(Task to carry out) Set down exactly the lines below, from the one containing "entered TRIAL. -/" through the final line, and include no others.

(Data for review)
--- START ---

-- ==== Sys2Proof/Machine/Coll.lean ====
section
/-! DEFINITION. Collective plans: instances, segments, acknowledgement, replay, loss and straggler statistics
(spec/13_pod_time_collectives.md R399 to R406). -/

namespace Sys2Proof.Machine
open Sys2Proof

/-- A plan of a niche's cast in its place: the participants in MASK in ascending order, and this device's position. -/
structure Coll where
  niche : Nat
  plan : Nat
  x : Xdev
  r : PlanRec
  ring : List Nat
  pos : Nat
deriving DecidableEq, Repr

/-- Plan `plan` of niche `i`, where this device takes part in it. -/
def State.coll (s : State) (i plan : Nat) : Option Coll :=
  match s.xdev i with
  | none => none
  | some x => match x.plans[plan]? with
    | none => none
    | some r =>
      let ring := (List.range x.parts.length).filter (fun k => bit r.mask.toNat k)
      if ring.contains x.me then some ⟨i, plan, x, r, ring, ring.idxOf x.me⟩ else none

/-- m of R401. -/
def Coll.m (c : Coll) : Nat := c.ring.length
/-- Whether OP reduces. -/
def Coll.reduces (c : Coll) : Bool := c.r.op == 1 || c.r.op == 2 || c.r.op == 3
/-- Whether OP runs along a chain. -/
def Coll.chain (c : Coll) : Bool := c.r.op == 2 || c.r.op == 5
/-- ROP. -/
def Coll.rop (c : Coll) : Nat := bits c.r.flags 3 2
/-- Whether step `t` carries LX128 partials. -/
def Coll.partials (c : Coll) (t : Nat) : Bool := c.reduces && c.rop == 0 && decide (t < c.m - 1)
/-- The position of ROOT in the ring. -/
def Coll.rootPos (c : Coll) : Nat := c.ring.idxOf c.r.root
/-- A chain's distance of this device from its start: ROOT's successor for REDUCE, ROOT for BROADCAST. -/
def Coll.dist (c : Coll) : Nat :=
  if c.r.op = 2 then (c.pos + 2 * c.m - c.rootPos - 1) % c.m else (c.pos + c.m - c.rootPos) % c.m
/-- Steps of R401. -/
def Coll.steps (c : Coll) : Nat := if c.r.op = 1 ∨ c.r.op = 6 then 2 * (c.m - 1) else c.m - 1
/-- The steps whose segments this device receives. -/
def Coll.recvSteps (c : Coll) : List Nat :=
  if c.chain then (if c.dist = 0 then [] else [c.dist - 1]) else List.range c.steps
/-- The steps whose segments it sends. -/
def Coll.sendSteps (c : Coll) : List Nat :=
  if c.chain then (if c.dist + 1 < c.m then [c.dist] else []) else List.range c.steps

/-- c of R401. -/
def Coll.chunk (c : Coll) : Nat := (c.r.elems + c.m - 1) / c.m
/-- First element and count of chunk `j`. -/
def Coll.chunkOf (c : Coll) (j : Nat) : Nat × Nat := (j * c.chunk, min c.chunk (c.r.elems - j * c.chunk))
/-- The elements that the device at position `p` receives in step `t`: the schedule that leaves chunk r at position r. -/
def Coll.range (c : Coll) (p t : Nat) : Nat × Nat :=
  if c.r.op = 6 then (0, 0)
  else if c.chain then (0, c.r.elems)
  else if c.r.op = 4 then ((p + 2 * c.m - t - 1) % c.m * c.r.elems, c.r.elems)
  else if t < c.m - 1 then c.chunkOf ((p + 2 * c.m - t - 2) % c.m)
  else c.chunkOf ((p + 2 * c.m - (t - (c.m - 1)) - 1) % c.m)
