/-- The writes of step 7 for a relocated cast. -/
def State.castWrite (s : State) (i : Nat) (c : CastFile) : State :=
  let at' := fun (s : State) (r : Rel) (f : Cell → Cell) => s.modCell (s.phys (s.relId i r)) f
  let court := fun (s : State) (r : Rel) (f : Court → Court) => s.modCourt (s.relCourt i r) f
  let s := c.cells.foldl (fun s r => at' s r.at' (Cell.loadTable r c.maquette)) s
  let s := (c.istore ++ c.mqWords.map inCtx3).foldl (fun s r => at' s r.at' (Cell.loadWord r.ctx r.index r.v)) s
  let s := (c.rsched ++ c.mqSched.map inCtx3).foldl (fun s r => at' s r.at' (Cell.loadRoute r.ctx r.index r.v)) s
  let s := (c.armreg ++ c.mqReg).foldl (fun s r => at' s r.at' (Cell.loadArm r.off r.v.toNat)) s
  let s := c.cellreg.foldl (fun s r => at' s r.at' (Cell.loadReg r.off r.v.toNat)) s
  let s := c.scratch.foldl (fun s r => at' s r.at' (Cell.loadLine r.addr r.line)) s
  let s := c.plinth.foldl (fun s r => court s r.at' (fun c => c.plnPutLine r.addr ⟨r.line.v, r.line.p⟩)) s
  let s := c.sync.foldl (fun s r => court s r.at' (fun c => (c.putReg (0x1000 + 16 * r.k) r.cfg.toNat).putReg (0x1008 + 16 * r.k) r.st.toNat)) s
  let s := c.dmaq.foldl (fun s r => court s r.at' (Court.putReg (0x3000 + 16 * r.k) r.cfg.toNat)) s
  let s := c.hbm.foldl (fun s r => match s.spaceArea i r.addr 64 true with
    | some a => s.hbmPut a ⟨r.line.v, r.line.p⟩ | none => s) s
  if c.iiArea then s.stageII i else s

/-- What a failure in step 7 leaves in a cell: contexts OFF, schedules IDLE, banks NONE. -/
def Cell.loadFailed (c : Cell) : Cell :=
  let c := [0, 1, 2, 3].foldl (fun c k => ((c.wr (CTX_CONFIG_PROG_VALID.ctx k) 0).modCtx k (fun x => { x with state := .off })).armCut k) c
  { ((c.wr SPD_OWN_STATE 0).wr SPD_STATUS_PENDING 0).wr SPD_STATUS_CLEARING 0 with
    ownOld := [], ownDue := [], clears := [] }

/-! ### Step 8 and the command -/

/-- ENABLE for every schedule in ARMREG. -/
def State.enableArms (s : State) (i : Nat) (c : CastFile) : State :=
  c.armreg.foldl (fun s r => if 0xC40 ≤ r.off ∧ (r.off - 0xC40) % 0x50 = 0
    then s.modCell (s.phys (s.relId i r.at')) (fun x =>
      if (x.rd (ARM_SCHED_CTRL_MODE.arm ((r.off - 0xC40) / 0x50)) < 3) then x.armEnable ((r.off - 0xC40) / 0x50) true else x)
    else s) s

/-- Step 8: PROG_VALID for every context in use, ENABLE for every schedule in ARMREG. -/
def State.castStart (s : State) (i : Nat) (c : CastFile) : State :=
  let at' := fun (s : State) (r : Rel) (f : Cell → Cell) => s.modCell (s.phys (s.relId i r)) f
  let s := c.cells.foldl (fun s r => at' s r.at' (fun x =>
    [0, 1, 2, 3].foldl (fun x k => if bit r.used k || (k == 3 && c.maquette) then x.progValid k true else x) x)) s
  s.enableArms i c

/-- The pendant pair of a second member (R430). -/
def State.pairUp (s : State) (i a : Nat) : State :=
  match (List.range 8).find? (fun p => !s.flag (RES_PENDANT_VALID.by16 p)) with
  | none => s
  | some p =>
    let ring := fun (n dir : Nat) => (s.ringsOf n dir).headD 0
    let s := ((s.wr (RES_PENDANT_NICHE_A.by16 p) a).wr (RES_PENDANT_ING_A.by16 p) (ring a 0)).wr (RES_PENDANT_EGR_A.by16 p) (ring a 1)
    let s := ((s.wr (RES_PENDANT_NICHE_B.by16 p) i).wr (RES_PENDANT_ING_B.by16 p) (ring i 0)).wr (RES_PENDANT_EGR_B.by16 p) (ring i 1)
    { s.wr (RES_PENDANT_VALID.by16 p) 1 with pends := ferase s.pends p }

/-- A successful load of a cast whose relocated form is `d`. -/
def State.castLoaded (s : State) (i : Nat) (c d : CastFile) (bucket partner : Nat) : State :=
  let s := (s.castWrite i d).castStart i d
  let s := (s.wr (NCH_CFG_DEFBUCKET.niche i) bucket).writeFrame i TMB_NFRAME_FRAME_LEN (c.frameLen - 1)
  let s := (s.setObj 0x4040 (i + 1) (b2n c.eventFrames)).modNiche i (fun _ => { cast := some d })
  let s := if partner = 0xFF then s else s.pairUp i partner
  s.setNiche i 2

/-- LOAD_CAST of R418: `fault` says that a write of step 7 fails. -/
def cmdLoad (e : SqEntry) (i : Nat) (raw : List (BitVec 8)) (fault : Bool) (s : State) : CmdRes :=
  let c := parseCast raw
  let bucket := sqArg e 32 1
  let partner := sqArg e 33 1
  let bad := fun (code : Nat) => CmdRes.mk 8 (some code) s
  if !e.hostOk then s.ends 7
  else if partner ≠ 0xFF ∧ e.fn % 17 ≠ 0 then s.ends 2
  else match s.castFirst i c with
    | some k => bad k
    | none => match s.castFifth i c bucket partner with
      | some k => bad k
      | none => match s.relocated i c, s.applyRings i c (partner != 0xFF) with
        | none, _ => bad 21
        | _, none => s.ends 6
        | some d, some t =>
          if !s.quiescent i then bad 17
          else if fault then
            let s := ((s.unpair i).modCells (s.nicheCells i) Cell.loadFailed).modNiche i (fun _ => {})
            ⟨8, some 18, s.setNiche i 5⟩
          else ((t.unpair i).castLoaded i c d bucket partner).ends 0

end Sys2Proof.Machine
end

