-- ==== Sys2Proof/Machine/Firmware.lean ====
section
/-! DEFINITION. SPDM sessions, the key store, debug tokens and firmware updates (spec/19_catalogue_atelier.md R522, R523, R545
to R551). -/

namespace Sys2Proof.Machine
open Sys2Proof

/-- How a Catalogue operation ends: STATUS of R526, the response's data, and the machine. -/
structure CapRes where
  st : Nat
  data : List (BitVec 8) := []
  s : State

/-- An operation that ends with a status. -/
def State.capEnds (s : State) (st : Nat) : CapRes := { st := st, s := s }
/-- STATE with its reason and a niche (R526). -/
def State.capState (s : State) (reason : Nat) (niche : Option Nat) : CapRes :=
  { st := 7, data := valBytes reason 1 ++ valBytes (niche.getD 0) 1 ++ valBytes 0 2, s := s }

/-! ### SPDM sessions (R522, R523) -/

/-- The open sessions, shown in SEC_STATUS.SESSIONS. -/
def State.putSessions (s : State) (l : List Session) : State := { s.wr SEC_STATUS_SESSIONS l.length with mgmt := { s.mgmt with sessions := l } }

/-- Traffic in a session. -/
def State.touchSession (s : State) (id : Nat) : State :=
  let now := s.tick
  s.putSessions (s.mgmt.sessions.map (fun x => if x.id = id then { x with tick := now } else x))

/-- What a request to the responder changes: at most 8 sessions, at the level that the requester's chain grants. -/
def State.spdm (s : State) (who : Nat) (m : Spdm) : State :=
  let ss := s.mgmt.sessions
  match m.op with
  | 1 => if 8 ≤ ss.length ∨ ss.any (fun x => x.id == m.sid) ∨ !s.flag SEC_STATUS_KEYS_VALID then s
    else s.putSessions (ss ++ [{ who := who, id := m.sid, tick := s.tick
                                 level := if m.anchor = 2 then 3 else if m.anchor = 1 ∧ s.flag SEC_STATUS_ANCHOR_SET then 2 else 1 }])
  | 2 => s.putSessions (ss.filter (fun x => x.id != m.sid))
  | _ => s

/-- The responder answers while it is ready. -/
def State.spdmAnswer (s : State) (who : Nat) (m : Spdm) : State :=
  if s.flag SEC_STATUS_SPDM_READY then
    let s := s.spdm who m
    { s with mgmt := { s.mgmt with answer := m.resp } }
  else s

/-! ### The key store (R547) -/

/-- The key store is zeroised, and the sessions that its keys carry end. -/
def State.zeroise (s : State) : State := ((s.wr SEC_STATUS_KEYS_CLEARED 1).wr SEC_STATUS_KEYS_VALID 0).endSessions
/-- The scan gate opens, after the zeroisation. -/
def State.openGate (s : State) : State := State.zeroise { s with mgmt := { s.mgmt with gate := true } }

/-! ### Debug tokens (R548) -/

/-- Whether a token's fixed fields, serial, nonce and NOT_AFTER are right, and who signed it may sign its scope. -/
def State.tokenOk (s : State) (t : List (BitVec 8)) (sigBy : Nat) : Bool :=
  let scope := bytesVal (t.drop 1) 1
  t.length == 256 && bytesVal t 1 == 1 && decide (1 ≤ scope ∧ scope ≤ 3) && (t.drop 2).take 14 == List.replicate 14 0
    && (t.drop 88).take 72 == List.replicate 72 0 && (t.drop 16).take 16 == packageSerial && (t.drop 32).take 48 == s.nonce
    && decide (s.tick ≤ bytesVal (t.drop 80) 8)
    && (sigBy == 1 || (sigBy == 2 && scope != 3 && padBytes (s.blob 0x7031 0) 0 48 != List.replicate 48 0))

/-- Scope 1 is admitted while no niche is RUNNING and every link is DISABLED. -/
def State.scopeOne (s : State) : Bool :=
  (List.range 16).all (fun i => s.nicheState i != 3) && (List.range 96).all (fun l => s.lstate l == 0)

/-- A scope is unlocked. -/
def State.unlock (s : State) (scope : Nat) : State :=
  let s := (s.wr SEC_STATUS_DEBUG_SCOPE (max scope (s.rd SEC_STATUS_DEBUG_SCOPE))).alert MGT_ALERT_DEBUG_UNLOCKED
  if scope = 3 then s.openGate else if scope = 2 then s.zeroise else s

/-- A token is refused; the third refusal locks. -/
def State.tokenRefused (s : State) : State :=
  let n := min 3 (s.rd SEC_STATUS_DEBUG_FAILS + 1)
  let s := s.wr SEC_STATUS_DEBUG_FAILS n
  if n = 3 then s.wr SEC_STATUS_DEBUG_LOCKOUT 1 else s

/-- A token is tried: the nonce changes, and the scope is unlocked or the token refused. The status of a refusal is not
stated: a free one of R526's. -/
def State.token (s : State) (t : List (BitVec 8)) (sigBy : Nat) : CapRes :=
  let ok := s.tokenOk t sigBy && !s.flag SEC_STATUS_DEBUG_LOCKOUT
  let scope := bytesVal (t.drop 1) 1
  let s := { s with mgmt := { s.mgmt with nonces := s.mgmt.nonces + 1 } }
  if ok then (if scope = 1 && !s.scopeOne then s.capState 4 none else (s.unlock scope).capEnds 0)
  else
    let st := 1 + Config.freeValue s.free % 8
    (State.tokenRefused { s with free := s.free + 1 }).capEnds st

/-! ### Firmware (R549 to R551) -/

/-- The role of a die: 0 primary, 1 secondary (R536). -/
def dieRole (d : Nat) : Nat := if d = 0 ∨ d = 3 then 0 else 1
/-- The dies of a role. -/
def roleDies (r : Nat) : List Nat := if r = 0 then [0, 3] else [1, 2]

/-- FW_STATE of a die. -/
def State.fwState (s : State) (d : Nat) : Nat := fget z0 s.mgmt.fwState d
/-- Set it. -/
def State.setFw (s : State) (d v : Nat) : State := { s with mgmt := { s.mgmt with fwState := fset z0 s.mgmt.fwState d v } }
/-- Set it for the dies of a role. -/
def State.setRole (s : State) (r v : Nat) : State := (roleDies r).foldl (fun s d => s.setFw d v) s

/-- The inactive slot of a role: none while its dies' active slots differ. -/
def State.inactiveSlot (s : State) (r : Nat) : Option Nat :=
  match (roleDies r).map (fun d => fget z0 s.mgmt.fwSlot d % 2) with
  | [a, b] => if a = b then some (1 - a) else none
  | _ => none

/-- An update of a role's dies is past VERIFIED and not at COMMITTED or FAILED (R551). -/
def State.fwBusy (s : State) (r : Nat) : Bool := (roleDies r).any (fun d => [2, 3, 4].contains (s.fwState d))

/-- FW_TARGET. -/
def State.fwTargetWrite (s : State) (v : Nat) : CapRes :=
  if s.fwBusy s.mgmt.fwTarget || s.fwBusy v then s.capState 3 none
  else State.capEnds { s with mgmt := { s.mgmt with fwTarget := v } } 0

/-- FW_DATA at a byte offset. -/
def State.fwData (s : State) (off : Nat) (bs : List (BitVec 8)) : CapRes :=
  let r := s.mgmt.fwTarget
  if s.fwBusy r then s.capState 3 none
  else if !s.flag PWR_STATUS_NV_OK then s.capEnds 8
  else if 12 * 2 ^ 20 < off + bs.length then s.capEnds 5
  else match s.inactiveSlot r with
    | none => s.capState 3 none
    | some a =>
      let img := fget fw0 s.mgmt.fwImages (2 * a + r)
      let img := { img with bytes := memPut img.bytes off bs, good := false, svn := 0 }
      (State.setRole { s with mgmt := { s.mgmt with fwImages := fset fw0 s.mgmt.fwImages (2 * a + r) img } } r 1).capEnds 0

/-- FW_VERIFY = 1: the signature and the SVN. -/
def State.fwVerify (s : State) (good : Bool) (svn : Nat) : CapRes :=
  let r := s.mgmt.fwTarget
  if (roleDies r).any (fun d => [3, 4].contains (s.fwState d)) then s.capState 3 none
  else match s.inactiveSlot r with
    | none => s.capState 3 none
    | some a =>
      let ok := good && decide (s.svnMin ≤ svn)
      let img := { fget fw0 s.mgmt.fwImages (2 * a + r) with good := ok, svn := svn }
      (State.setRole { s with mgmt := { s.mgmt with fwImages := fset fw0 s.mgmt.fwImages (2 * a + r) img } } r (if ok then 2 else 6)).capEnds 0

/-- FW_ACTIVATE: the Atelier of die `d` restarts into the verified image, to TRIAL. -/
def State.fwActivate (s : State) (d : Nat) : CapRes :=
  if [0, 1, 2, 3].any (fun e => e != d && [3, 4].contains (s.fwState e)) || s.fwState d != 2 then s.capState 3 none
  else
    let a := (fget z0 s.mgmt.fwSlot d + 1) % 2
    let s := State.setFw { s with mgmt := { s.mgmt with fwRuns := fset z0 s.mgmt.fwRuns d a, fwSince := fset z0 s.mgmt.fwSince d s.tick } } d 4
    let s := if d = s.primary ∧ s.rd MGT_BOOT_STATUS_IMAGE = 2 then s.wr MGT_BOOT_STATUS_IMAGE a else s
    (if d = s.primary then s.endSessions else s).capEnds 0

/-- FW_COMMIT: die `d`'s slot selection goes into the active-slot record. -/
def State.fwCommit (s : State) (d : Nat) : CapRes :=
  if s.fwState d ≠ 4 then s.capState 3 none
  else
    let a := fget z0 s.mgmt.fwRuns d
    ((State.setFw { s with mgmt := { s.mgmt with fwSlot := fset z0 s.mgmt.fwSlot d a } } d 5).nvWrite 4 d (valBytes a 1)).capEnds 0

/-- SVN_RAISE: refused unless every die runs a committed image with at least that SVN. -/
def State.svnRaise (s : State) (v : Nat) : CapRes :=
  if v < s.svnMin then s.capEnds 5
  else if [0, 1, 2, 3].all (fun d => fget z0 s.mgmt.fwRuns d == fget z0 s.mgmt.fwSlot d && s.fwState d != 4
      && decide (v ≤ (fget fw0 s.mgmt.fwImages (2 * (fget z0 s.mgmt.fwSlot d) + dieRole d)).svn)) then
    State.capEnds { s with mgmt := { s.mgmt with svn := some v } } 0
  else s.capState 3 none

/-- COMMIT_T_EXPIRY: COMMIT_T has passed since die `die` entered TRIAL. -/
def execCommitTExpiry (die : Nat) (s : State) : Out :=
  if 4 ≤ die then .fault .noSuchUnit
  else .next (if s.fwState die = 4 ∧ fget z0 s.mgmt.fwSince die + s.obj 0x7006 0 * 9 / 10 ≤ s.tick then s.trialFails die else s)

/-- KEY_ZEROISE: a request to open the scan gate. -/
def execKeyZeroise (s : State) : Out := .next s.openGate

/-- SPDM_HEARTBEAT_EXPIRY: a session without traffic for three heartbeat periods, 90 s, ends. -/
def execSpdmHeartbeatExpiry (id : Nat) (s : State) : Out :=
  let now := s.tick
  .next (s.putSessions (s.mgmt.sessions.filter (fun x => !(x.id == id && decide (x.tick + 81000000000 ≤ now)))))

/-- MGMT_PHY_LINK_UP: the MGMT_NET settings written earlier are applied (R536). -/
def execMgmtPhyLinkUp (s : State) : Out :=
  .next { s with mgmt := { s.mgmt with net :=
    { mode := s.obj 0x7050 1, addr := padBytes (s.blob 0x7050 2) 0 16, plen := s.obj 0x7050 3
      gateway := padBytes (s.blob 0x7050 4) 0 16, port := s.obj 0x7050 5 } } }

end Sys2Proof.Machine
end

--- END ---

(Solution below)
/-- COMMIT_T_EXPIRY: COMMIT_T has passed since die `die` entered TRIAL. -/
def execCommitTExpiry (die : Nat) (s : State) : Out :=
  if 4 ≤ die then .fault .noSuchUnit
  else .next (if s.fwState die = 4 ∧ fget z0 s.mgmt.fwSince die + s.obj 0x7006 0 * 9 / 10 ≤ s.tick then s.trialFails die else s)

/-- KEY_ZEROISE: a request to open the scan gate. -/
def execKeyZeroise (s : State) : Out := .next s.openGate

/-- SPDM_HEARTBEAT_EXPIRY: a session without traffic for three heartbeat periods, 90 s, ends. -/
def execSpdmHeartbeatExpiry (id : Nat) (s : State) : Out :=
  let now := s.tick
  .next (s.putSessions (s.mgmt.sessions.filter (fun x => !(x.id == id && decide (x.tick + 81000000000 ≤ now)))))

/-- MGMT_PHY_LINK_UP: the MGMT_NET settings written earlier are applied (R536). -/
def execMgmtPhyLinkUp (s : State) : Out :=
  .next { s with mgmt := { s.mgmt with net :=
    { mode := s.obj 0x7050 1, addr := padBytes (s.blob 0x7050 2) 0 16, plen := s.obj 0x7050 3
      gateway := padBytes (s.blob 0x7050 4) 0 16, port := s.obj 0x7050 5 } } }

end Sys2Proof.Machine
end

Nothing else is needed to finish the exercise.